#### Activity
From the entries below, return only the lines starting at the one that contains "s.freeList := rfl" and ending at the one that contains "s.applyLevels := rfl", exactly as they stand.

Top of Source records

-- ==== Sys2Proof/Laws/State.lean ====
section
/-! SUPPORT. What each update of the state leaves as it was: one lemma per field per update, true by rfl. -/
namespace Sys2Proof.Machine

/-! ### setRecord -/
@[simp] theorem State.setRecord_phase (s : State) (i : SlotNo) (r : Option Record) : (s.setRecord i r).phase = s.phase := rfl
@[simp] theorem State.setRecord_keyIndex (s : State) (i : SlotNo) (r : Option Record) : (s.setRecord i r).keyIndex = s.keyIndex := rfl
@[simp] theorem State.setRecord_freeList (s : State) (i : SlotNo) (r : Option Record) : (s.setRecord i r).freeList = s.freeList := rfl
@[simp] theorem State.setRecord_rights (s : State) (i : SlotNo) (r : Option Record) : (s.setRecord i r).rights = s.rights := rfl
@[simp] theorem State.setRecord_agents (s : State) (i : SlotNo) (r : Option Record) : (s.setRecord i r).agents = s.agents := rfl
@[simp] theorem State.setRecord_linkStalled (s : State) (i : SlotNo) (r : Option Record) : (s.setRecord i r).linkStalled = s.linkStalled := rfl
@[simp] theorem State.setRecord_lostAgents (s : State) (i : SlotNo) (r : Option Record) : (s.setRecord i r).lostAgents = s.lostAgents := rfl
@[simp] theorem State.setRecord_groups (s : State) (i : SlotNo) (r : Option Record) : (s.setRecord i r).groups = s.groups := rfl
@[simp] theorem State.setRecord_sweep (s : State) (i : SlotNo) (r : Option Record) : (s.setRecord i r).sweep = s.sweep := rfl
@[simp] theorem State.setRecord_applyLevels (s : State) (i : SlotNo) (r : Option Record) : (s.setRecord i r).applyLevels = s.applyLevels := rfl
@[simp] theorem State.setRecord_channels (s : State) (i : SlotNo) (r : Option Record) : (s.setRecord i r).channels = s.channels := rfl
@[simp] theorem State.setRecord_updateQueue (s : State) (i : SlotNo) (r : Option Record) : (s.setRecord i r).updateQueue = s.updateQueue := rfl
@[simp] theorem State.setRecord_link (s : State) (i : SlotNo) (r : Option Record) : (s.setRecord i r).link = s.link := rfl
@[simp] theorem State.setRecord_uldat (s : State) (i : SlotNo) (r : Option Record) : (s.setRecord i r).uldat = s.uldat := rfl
@[simp] theorem State.setRecord_ports (s : State) (i : SlotNo) (r : Option Record) : (s.setRecord i r).ports = s.ports := rfl
@[simp] theorem State.setRecord_pointer (s : State) (i : SlotNo) (r : Option Record) : (s.setRecord i r).pointer = s.pointer := rfl
@[simp] theorem State.setRecord_engine (s : State) (i : SlotNo) (r : Option Record) : (s.setRecord i r).engine = s.engine := rfl
@[simp] theorem State.setRecord_freeDraws (s : State) (i : SlotNo) (r : Option Record) : (s.setRecord i r).freeDraws = s.freeDraws := rfl
@[simp] theorem State.setRecord_pending (s : State) (i : SlotNo) (r : Option Record) : (s.setRecord i r).pending = s.pending := rfl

Bottom of Source records

#### Answer box
@[simp] theorem State.setRecord_freeList (s : State) (i : SlotNo) (r : Option Record) : (s.setRecord i r).freeList = s.freeList := rfl
@[simp] theorem State.setRecord_rights (s : State) (i : SlotNo) (r : Option Record) : (s.setRecord i r).rights = s.rights := rfl
@[simp] theorem State.setRecord_agents (s : State) (i : SlotNo) (r : Option Record) : (s.setRecord i r).agents = s.agents := rfl
@[simp] theorem State.setRecord_linkStalled (s : State) (i : SlotNo) (r : Option Record) : (s.setRecord i r).linkStalled = s.linkStalled := rfl
@[simp] theorem State.setRecord_lostAgents (s : State) (i : SlotNo) (r : Option Record) : (s.setRecord i r).lostAgents = s.lostAgents := rfl
@[simp] theorem State.setRecord_groups (s : State) (i : SlotNo) (r : Option Record) : (s.setRecord i r).groups = s.groups := rfl
@[simp] theorem State.setRecord_sweep (s : State) (i : SlotNo) (r : Option Record) : (s.setRecord i r).sweep = s.sweep := rfl
@[simp] theorem State.setRecord_applyLevels (s : State) (i : SlotNo) (r : Option Record) : (s.setRecord i r).applyLevels = s.applyLevels := rfl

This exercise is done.